Editor’s Note: This is part 2 of a 3-part series by Wilmington College Assistant Professor Allen Beatty.
Earned Income Credit and Additional Child Tax Credit
As newsworthy as the stimulus payments were, there are some other often overlooked provisions that didn’t make the news that are equally important. For example, the Earned Income Credit and Additional Child Tax Credit is in the law to help those in need the most.
The Earned Income Credit operates on a bell curve. One must make enough earned income, generally requiring full-time work, to maximize the credit.
Once the taxpayers moves up the income bracket it is phased out. Often these taxpayers worked in the service industries that were harmed the most during the lockdowns. This means that if their earned income was pushed below the height of that curve their credit will be less!

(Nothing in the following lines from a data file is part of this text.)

-- ==== Sys2Proof/Machine/Kill.lean ====
section
/-! DEFINITION. Killing crews and launches (R367, R379, R384) and posting asynchronous events to waves (R376). -/

namespace Sys2Proof.Machine

/-- The launches that descend from a root, the root among them (R367). -/
def State.family (s : State) (root : Nat) : List Nat :=
  (s.launches.filter (fun e => s.rootLaunch e.1 = root)).map (·.1)

/-- The wave that an asynchronous event of an agent goes to (R376): the wave itself, the wave that dealt the sequencer, or the live
wave with the lowest `WID`. -/
def asyncTarget (s : State) (agent : Nat) : Option Nat :=
  let first := if isSequencer agent then (s.thread (32 * agent)).dealer else agent
  if thas s.waves first && !(s.wave first).ended && !isSequencer first then some first
  else ((s.wavesOf (crewOf agent)).filter (fun w => !isSequencer w && !(s.wave w).ended)).head?

/-- SRC of the fault-log entry of an asynchronous event (R368, R376): a sequencer's fault, a wave's lost access, else an engine. -/
def asyncSrc (code detail : Nat) : Nat :=
  if code = 0x42 ∧ detail = 18 then 1 else if code = 0x42 ∧ detail = 19 then 2 else if code = 0x51 then 0 else 3

/-- Post an asynchronous event (R376); with no live wave it goes to the fault log alone. -/
def postAsync (s : State) (agent code detail : Nat) (faddr : Word) : State :=
  match asyncTarget s agent with
  | some w => s.modWave w (fun x => { x with pending := x.pending ++ [⟨code, detail, faddr⟩] })
  | none => dieLog s (s.crew (crewOf agent)).die { crewEntry s (crewOf agent) 0xFF code detail with faddr := faddr, src := asyncSrc code detail }

/-- The `FADDR` of a matrix command that stops (R377, R378): its tile, and of an MSTA the first row not wholly performed. -/
def MatrixCmd.report (m : MatrixCmd) : Nat :=
  if m.op = .msta then m.next * 256 + m.f.d.toNat % 8
  else if m.op = .mbar then 0
  else if m.op = .mldaSp ∨ m.op = .mldaReg ∨ m.op = .mldbSp ∨ m.op = .mldbReg then bits m.f.imm.toNat 3 6 % 8
  else m.f.d.toNat % 8

/-- The records of R377 for the commands of a crew that have started and are aborted: DETAIL and `FADDR`. -/
def abortRecords (c : Crew) : List (Nat × Nat) :=
  (c.channels.filterMap (fun q => match q.2 with | m :: _ => if m.started then some (q.1, m.next) else none | [] => none)) ++
    ((c.commands.filter (·.2.started)).map (fun m => (8, m.2.report))) ++ ((c.subs.filter (·.2.taken)).map (fun x => (10 + x.1, x.2.tile)))

/-- A started collective loses a member (R367, R406): the command stops on every member, which receives ENGINEFAULT 9. -/
def stopStarted (s : State) (ck : Nat) : State :=
  let die := (s.crew ck).die
  match (s.die die).collectives.head? with
  | none => s
  | some x =>
    let members := (upTo 12).filter (fun d => bitAt x.mask d)
    let of (d : Nat) : Option Collective := (s.die d).collectives.head?.filter (fun y => y.mask == x.mask && y.occurrence == x.occurrence)
    let runs := match members.head?.bind of with | some y => y.started | none => false
    if x.crew != ck || !runs then s
    else
      members.foldl (fun s d =>
        match of d with
        | none => s
        | some y => postAsync (s.modDie d (fun e => { e with collectives := e.collectives.tail })) (waveOf y.thread) 0x42 9 0) s

/-- Remove everything of a crew that runs (R367): threads, waves, accesses, commands, subscriptions; its held records become done
(R379); its core is free because the crew is ended. -/
def dropCrew (s : State) (ck : Nat) : State :=
  let s := (s.waves.filter (fun e => crewOf e.1 = ck)).foldl (fun s e =>
    e.2.records.foldl (fun s r => recordDone s r.2.1) s) s
  let s := s.modCrew ck (fun c => { c with
    state := .ended, channels := [], subs := [], commands := [], semQueue := [], gangs := [], reord := [], kittyQueue := [],
    resv := [], forerunner := none, frame := none })
  { s with
    threads := s.threads.filter (fun e => crewOf (waveOf e.1) ≠ ck)
    waves := s.waves.filter (fun e => crewOf e.1 ≠ ck)
    accesses := s.accesses.filter (fun e => crewOf e.2.wave ≠ ck)
    instances := s.instances.map (fun e => (e.1, { e.2 with takers := e.2.takers.filter (fun t => crewOf (waveOf t) ≠ ck) }))
    dies := s.dies.map (fun e => (e.1, { e.2 with collectives := e.2.collectives.filter (fun c => c.crew ≠ ck) })) }

/-- The partner of a pair learns that its crew has ended or is lost (R381). -/
def breakPair (s : State) (ck : Nat) : State :=
  match (s.crew ck).pair with
  | none => s
  | some p => s.modCrew p (fun c => { c with pairEnded := !c.pairBroken })

/-- Kill one crew; `e` holds what the log says of the crew `by'` at which the kill arose. A collective of its that has started stops everywhere; the events pending for it are entered in the fault log
(R376), then the commands that are aborted (R377; log 131), then the kill itself (R368). -/
def killCrew (s : State) (detail : Nat) (e : LogEntry) (log : Bool) (by' ck : Nat) : State :=
  let c := s.crew ck
  if c.state = .ended then s
  else
    let s := stopStarted s ck
    let s := if log then
        let s := (s.waves.filter (fun e => crewOf e.1 = ck)).foldl (fun s e => e.2.pending.foldl (fun s ev =>
          dieLog s c.die { crewEntry s ck (widOf e.1) ev.code ev.detail with faddr := ev.faddr, src := asyncSrc ev.code ev.detail }) s) s
        let s := (abortRecords c).foldl (fun s r => dieLog s c.die { crewEntry s ck 0xFF 0x42 r.1 with faddr := word r.2, src := 3 }) s
        let own := crewEntry s ck (if ck = by' then e.wid else 0xFF) 0x60 detail
        dieLog s c.die (if ck = by' then
            { own with cause2 := e.cause2, src := e.src, epc := e.epc, faddr := e.faddr, fmask := e.fmask }
          else { own with cause2 := e.cause2, src := 5 })
      else s
    let s := match c.stage with
      | some i => s.modInstance i (fun x => { x with poisoned := true })
      | none => s
    queueEnds (breakPair (dropCrew s ck) ck)

/-- Kill launches and their crews (R367): the launches do not complete and count nothing; a crew that runs an instance with
surviving references passes to its new accountable pool; the crews of `spared` go on (R381); other crews are killed, the crew at which the kill
arose first. -/
def killLaunches (s : State) (ls : List Nat) (detail : Nat) (e : LogEntry) (log : Bool) (by' : Nat) (spared : List Nat := []) : State :=
  let s := ls.foldl (fun s l => s.modLaunch l (fun x => { x with killed := true })) s
  let victims := (s.crews.filter (fun e => ls.contains e.2.launch && e.2.state != .ended && !spared.contains e.1 &&
    (e.1 == by' || !(match e.2.stage with | some i => s.instanceSurvives i ls | none => false)))).map (·.1)
  let s := (victims.filter (· == by') ++ victims.filter (· != by')).foldl (fun s ck => killCrew s detail e log by' ck) s
  let ps := (s.pipelines.filter (fun e => ls.contains e.2.launch && !e.2.released)).map (·.1)
  let s := ps.foldl releasePipeline s
  { s with dies := s.dies.map (fun e => (e.1, { e.2 with
      devQueues := e.2.devQueues.map (fun q => (q.1, q.2.filter (fun p => !ls.contains p.parent))) })) }

/-- Kill the launch from which a crew descends and every launch below it (R367, DETAIL 1, 2 or 5), but for spared crews. -/
def killFamily (s : State) (ck detail : Nat) (e : LogEntry) (spared : List Nat := []) : State :=
  killLaunches s (s.family (s.rootLaunch (s.crew ck).launch)) detail e true ck spared

end Sys2Proof.Machine
end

The Consolidated Appropriation Act of 2021 corrected that. If a taxpayer has their 2019 return handy, they can choose to use their income from 2019 to calculate the 2020 credit.
This year of all years when your tax accountant says they need the prior year tax return it could be to your benefit to dig it out for them.
Extra unemployment payments of $600 from the CARES Act and $300 per week later were also part of these relief laws.
A taxpayer needs to keep in mind that unemployment, including these extra payments, are taxable. Watch for a 1099-G from the state of Ohio for these amounts.
Reflecting to an article of mine the News Journal published in 2018, I had mentioned that few taxpayers would be itemizing deductions because of the higher standard deductions with the Tax Cut and Jobs Act.
One of those deductions to itemize was charitable deductions. There has been a concern, although I have not seen figures, that charitable deductions would drop.
Thus, with these new laws a taxpayer for the 2020 return can take as an adjustment (also known as an above the line deduction without itemizing) of $300 for cash, check, or credit card chartable deductions. The amount is $600 for tax year 2021.
Distributions from Qualified Retirement Plans
Generally, when a taxpayer takes a distribution from a qualified retirement plan such as a 401(k), 403(b), 457(b), IRA, SIMPLE IRAs, etc. the taxpayer is subject to an additional 10% tax under Internal Revenue Code 72(t) if under the age of 59 ½ unless some certain very limited circumstances are met.
This year because of the pandemic, there are several exclusions to this penalty if related to COVID-19. The list can be extensive, but basically the two that I could see applying the most is if you or an immediate family member missed work because of a COVID-19 illness or infection, you will probably qualify for this waiver.
Also, if you were in a business or had a business which suffered economically because of the pandemic, you can qualify for this waiver. These are for distributions of up to $100,000 for tax year 2020.
Furthermore, you can choose to spread out the $100,000 equally over tax years 2020, 2021, and 2022. Forms 8915 and 5329 will probably need to be filled as well as paying careful attention to the 1099-R received.
Since retirmenet accounts are considered and “individual item” a married couple can apply this for $100,000 for each of them.
Allen “Al” Beatty, EA, CPA, MT is an Assistant Professor of Accounting at Wilmington College.